Generally, the decision tree-based algorithm has less computational complexity, and the model's accuracy ranges between high and moderate and they may be preferable for tiny devices. Therefore, this type of model achieves lightweight and optimal models, while other models in Table 8 have more computational complexity, and the accuracy ranges between high and moderate. Therefore, this type of model achieves heavyweight models and optimal models. However, finding lightweight and heavyweight models identifies deploying models that will detect attacks, which may be in cloud or fog, or edge computing.

In this section, we investigated to propose the models' deployment in the IoT ecosystem network. The models used to detect IoT attacks may be in the cloud, fog, or edge computing. Cloud computing is the most popular method of analytics and processing IoT data. Fog and edge computing have also been widely employed to speed up and improve data processing and bring intelligence closer to IoT devices that produce data and act on it. Cloud computing can process and store massive amounts of data. Hence, if the model is deployed in cloud computing, we can employ any ML model that achieves higher accuracy to analyze and detect the attacks in the IoT regardless of the time complexity and lightweight model. Unlike edge computing, it is necessary to consider the time complexity and lightweight model as well as an optimal model with the best accuracy due to device constraints. Hence, edge computing offers attractive features where the latency for the model is very low, and the privacy is very high, unlike cloud computing which a third-party monitor. The challenge for edge computing is to find a lightweight and optimal model. Table 9 illustrates edge, fog, and cloud computing features. Based on Table 8, the decision tree-based model requires less computational complexity, and its accuracy is high. Therefore, the decision tree-based model space will be suitable for edge computing, unlike models that require more computational complexity, like ANN and SVM. The model will be suitable for cloud computing or fog computing. It doesn't matter if resources are consumed. Any ML model implemented in edge computing can be implemented in fog and cloud computing, but the opposite is not always true because the edge requires a lightweight model that does not consume device resources. In the IoT security context, we tend and prefer to process the data internally on edge as much as possible, especially in the security of the IoT, to avoid disclosure of data privacy by a third party.

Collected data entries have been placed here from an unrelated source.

theorem State.wSrFlushAll_good {s : State} {v : Word} (hg : Good cs s) : Good cs (State.wSrFlushAll s v).2 := by
  unfold State.wSrFlushAll
  repeat' first
    | (with_reducible first
      | assumption | refine Good.ite ?_ ?_ | refine Good.foldl ?_ ?_)
    | intro _
    | extract_lets +onlyGivenNames x
    | with_reducible refine Good.of_mk ?_ rfl rfl rfl rfl rfl rfl rfl rfl rfl rfl rfl rfl rfl

theorem State.windowDone_good {s : State} {i : Nat} {ecc : Nat} (hg : Good cs s) : Good cs (State.windowDone s i ecc) :=
    by
  unfold State.windowDone
  repeat' with_reducible first
    | assumption | refine State.set_good ?_ | refine Good.ite ?_ ?_

theorem State.windowRead_good {s : State} {ecc : EccOutcome} (hg : Good cs s) : Good cs (s.windowRead ecc).2 := by
  unfold State.windowRead
  extract_lets +onlyGivenNames i
  split
  rename_i o y heq
  have hy : Good cs y := Good.snd_of heq (State.checked_good hg)
  clear heq
  extract_lets +onlyGivenNames z
  have hz : Good cs z := State.countEcc_good hy
  clear_value z
  split
  · exact State.raise_good (State.windowDone_good (State.each_good hz fun _ _ h => State.setWord_good (State.free_good h)))
  · exact State.windowDone_good (State.setMask_good hz)
  · exact State.windowDone_good (State.setMask_good hz)

theorem State.windowWrite_good {s : State} (hg : Good cs s) : Good cs (State.windowWrite s).2 := by
  unfold State.windowWrite
  repeat' first
    | (with_reducible first
      | assumption | refine State.windowDone_good ?_ | refine State.unlearn_good ?_ | refine State.bumpGen_good ?_
      | refine State.writeEntry_good ?_ | refine Good.ite ?_ ?_ | refine Good.foldl ?_ ?_)
    | split

theorem State.wTtWinCmd_good {s : State} {v : Word} {ecc : EccOutcome} (hg : Good cs s) : Good cs (State.wTtWinCmd s
    v ecc).2 := by
  unfold State.wTtWinCmd
  repeat' first
    | (with_reducible first
      | assumption | refine State.windowWrite_good ?_ | refine State.windowRead_good ?_ | refine Good.ite ?_ ?_
      | refine Good.foldl ?_ ?_)
    | split

theorem State.wTtNeigh_good {s : State} {index : Nat} {e : Nat} {v : Word} (hg : Good cs s) : Good cs (State.wTtNeigh s
    index e v).2 := by
  unfold State.wTtNeigh
  repeat' first
    | (with_reducible first
      | assumption | refine State.defer_good ?_ | refine Good.ite ?_ ?_ | refine Good.foldl ?_ ?_)
    | intro _
    | extract_lets +onlyGivenNames x
    | split

theorem State.wXt_good {s : State} {index : Nat} {sub : Nat} {v : Word} (hg : Good cs s) : Good cs (State.wXt s index
    sub v).2 := by
  unfold State.wXt
  repeat' first
    | (with_reducible first
      | assumption | refine State.defer_good ?_ | refine Good.ite ?_ ?_ | refine Good.foldl ?_ ?_)
    | split

/-! Operations of Sys2Proof/Machine/Evidence.lean. -/

theorem State.turnKey_good {s : State} (hg : Good cs s) : Good cs (State.turnKey s) := by
  unfold State.turnKey
  repeat' first
    | (with_reducible first
      | assumption | refine State.set_good ?_ | refine Good.ite ?_ ?_ | refine Good.foldl ?_ ?_)
    | split
    | (with_reducible first
      | refine Good.snd_of (by assumption) ?_ | refine Good.fst_of (by assumption) ?_ | refine Good.thd_of (by assumption) ?_)
    | dsimp -zeta only
    | with_reducible refine Good.of_mk ?_ rfl rfl rfl rfl rfl rfl rfl rfl rfl rfl rfl rfl rfl

theorem State.sealBlock_good {s : State} (hg : Good cs s) : Good cs s.sealBlock := by
  unfold State.sealBlock
  extract_lets +onlyGivenNames tag recs n ev x
  have hx : Good cs x := by
    refine { hg with sealedLe := ?_, sealedNum := ?_ }
    · have := hg.sealedLe
      simp only [x, List.length_append, List.length_cons, List.length_nil, n]
      omega
    · have h1 := hg.sealedLe
      have h2 := hg.sealedNum
      simp only [x, List.map_append, h2, List.map_cons, List.map_nil, List.length_append, List.length_cons, List.length_nil, n]
      rw [show s.ev.num + 1 - (s.ev.sealed.length + (0 + 1)) = s.ev.num - s.ev.sealed.length by omega,
        show s.ev.sealed.length + (0 + 1) = s.ev.sealed.length + 1 by omega, List.range'_1_concat]
      congr 2
      omega
  clear_value x
  extract_lets +onlyGivenNames y z
  have hz : Good cs z := State.turnKey_good (State.set_good (State.bump_good (State.setMask_good (State.put64_good hx))))
  exact Good.ite hz (State.set_good hz)

theorem State.writeSlot_good {s : State} {r : Rec} (hg : Good cs s) : Good cs (State.writeSlot s r) := by
  unfold State.writeSlot
  repeat' first
    | (with_reducible first
      | assumption | refine State.sealBlock_good ?_ | refine Good.ite ?_ ?_ | refine Good.foldl ?_ ?_)
    | intro _
    | extract_lets +onlyGivenNames x
    | with_reducible refine Good.of_mk ?_ rfl rfl rfl rfl rfl rfl rfl rfl rfl rfl rfl rfl rfl

theorem State.writeEvent_good {s : State} {r : Rec} (hg : Good cs s) : Good cs (State.writeEvent s r) := by
  unfold State.writeEvent
  repeat' with_reducible first
    | assumption | refine State.writeSlot_good ?_ | refine State.bump_good ?_

theorem State.startChain_good {s : State} {reason : Nat} (hg : Good cs s) : Good cs (s.startChain reason) := by
  unfold State.startChain
  extract_lets x y
  have hx : Good cs x := State.set_good (State.set_good hg)
  exact State.writeEvent_good { hx with sealedLe := Nat.le_refl 0, sealedNum := rfl }

theorem State.writeKey_good {s : State} {k : BitVec 256} {id : Nat} {time : Nat} {flags : Nat} (hg : Good cs s) : Good cs
    (State.writeKey s k id time flags) := by
  unfold State.writeKey
  repeat' first
    | (with_reducible first
      | assumption | refine State.writeEvent_good ?_ | refine Good.ite ?_ ?_ | refine Good.foldl ?_ ?_)
    | intro _
    | extract_lets +onlyGivenNames x
    | with_reducible refine Good.of_mk ?_ rfl rfl rfl rfl rfl rfl rfl rfl rfl rfl rfl rfl rfl

theorem State.endGaps_good {s : State} (hg : Good cs s) : Good cs (State.endGaps s) := by
  unfold State.endGaps
  repeat' first
    | (with_reducible first
      | assumption | refine Good.ite ?_ ?_ | refine Good.foldl ?_ ?_)
    | intro _
    | extract_lets +onlyGivenNames x
    | with_reducible refine Good.of_mk ?_ rfl rfl rfl rfl rfl rfl rfl rfl rfl rfl rfl rfl rfl

theorem State.writeGap_good {s : State} {g : Gap} (hg : Good cs s) : Good cs (State.writeGap s g) := by
  unfold State.writeGap
  repeat' first
    | (with_reducible first
      | assumption | refine State.writeEvent_good ?_ | refine Good.ite ?_ ?_ | refine Good.foldl ?_ ?_)
    | intro _
    | extract_lets +onlyGivenNames x
    | with_reducible refine Good.of_mk ?_ rfl rfl rfl rfl rfl rfl rfl rfl rfl rfl rfl rfl rfl

theorem State.writeFill_good {s : State} (hg : Good cs s) : Good cs (State.writeFill s) := by
  unfold State.writeFill
  repeat' with_reducible first
    | assumption | refine State.writeSlot_good ?_ | refine State.bump_good ?_

theorem State.postingDelay_good {s : State} {cross : Option Nat} (hg : Good cs s) : Good cs (State.postingDelay s
    cross) := by
  unfold State.postingDelay
  repeat' first
    | (with_reducible first
      | assumption | refine State.raiseTo_good ?_ | refine State.set_good ?_ | refine Good.ite ?_ ?_
      | refine Good.foldl ?_ ?_)
    | split

theorem State.writeFifo_good {s : State} (hg : Good cs s) : Good cs (State.writeFifo s) := by
  unfold State.writeFifo
  repeat' first
    | (with_reducible first
      | assumption | refine State.writeEvent_good ?_ | refine State.postingDelay_good ?_ | refine Good.ite ?_ ?_
      | refine Good.foldl ?_ ?_)
    | split
    | (with_reducible first
      | refine Good.snd_of (by assumption) ?_ | refine Good.fst_of (by assumption) ?_ | refine Good.thd_of (by assumption) ?_)
    | dsimp -zeta only
    | with_reducible refine Good.of_mk ?_ rfl rfl rfl rfl rfl rfl rfl rfl rfl rfl rfl rfl rfl

theorem State.writerCycle_good {s : State} (hg : Good cs s) : Good cs (State.writerCycle s) := by
  unfold State.writerCycle
  repeat' first
    | (with_reducible first
      | assumption | refine State.startChain_good ?_ | refine State.endGaps_good ?_ | refine State.writeKey_good ?_
      | refine State.writeGap_good ?_ | refine State.writeFill_good ?_ | refine State.writeFifo_good ?_
      | refine Good.ite ?_ ?_ | refine Good.foldl ?_ ?_)
    | split
    | (with_reducible first
      | refine Good.snd_of (by assumption) ?_ | refine Good.fst_of (by assumption) ?_ | refine Good.thd_of (by assumption) ?_)
    | dsimp -zeta only
    | with_reducible refine Good.of_mk ?_ rfl rfl rfl rfl rfl rfl rfl rfl rfl rfl rfl rfl rfl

Table 9. The characteristics offered via edge, fog, and cloud

ML-Models Deployment

Data Analysis

Access Approaches

Latency

InternetBased

Privacy

Edge

Process the data and decide in real-time (at the edge)

TinyML or lightweight Model (Internal processing)

Low

No

High

Fog

The fog is an intermediate layer between the cloud and the edge. It decides to process the data locally or send it to the cloud (network close to the edge).

Nodes send Encrypted data to fog computing (External processing)

Medium

Yes

Moderate

Cloud

less time-sensitive data processing (away from the edge)

Nodes send Encrypted data to cloud computing (External processing)

High

Yes

Low

4.    Evaluation Metrics of the Proposed Hybrid IDPS Mechanism

The proposed system tested and evaluated in several scenarios. First, it was tested on our proposed dataset. the proposed system tested before and after optimizing the accuracy with 4-class and 2-class modes. 4-class means the dependent variable output contains four labels for classification, such as " BHA, DoS, OOA, and normal". As well as 2-class, the dataset contains two labels for classification: "Normal" and "Malicious." The same scenario was applied to the Edge IoT dataset with 15-class and 2-class modes. The models tested on the default setting before improving the accuracy. Also, after optimizing the accuracy, the model's configuration changed to improve the accuracy of classification models.

  • 4.1.    Scenario 1: Evaluation Metrics Before the Accuracy Models are Optimized

  • A.    KoU-6LoWPAN-IoT Dataset with 4-class

The proposed KoU-6LoWPAN-IoT dataset depends on the simulation ecosystem generated via the Contiki OS. This dataset includes data from 6LoWPAN devices in the IoT. The total number of attacks in the 6LoWPAN attacks dataset is three, which are BHA, OOA, and DoS attacks. The proposed dataset for anomaly detection phase includes 47680 records and 96 features. In this experiment, the dataset was split into 80% for training which is 38142 records, and 20 % for testing, which is 9535 records. In this section, the proposed KoU-6LoWPAN-IoT dataset is tested on 4-classes which are BHA, DoS, OOA, and Normal. The proposed hybrid IDSP has been tested in the detection phase on most of the traditional ML and modern deep learning algorithms, which are DT, RF, BDT, LR, KNN, ANN, SVM, LDSVM, AP, and BPM, as shown in Fig.12. These algorithms have been tested on the default configuration proposed via Microsoft in the Azure machine-learning platform as illustrated in Table 13. Performance parameters extracted from each model: Recall, Accuracy, and F1 Score, as drawn in Fig 12. Therefore, the ANN achieved the highest accuracy among the models, which is 95.65 %, followed by SVM, LDSVM, AP, BPM, RF, KNN, DT, BDT, and LR, which are 93.53%, 92.86%, 92.2%, 90.07%,89.92%, 89.36%, 86.23%, 84.78%, and 83.69% respectively. Table 10. displays the Confusion Matrix (CM) of the highest accuracy we obtained from ANN with the 4-classification mode, while Table 11. presents the highest accuracy of ANN in the 2-classification mode.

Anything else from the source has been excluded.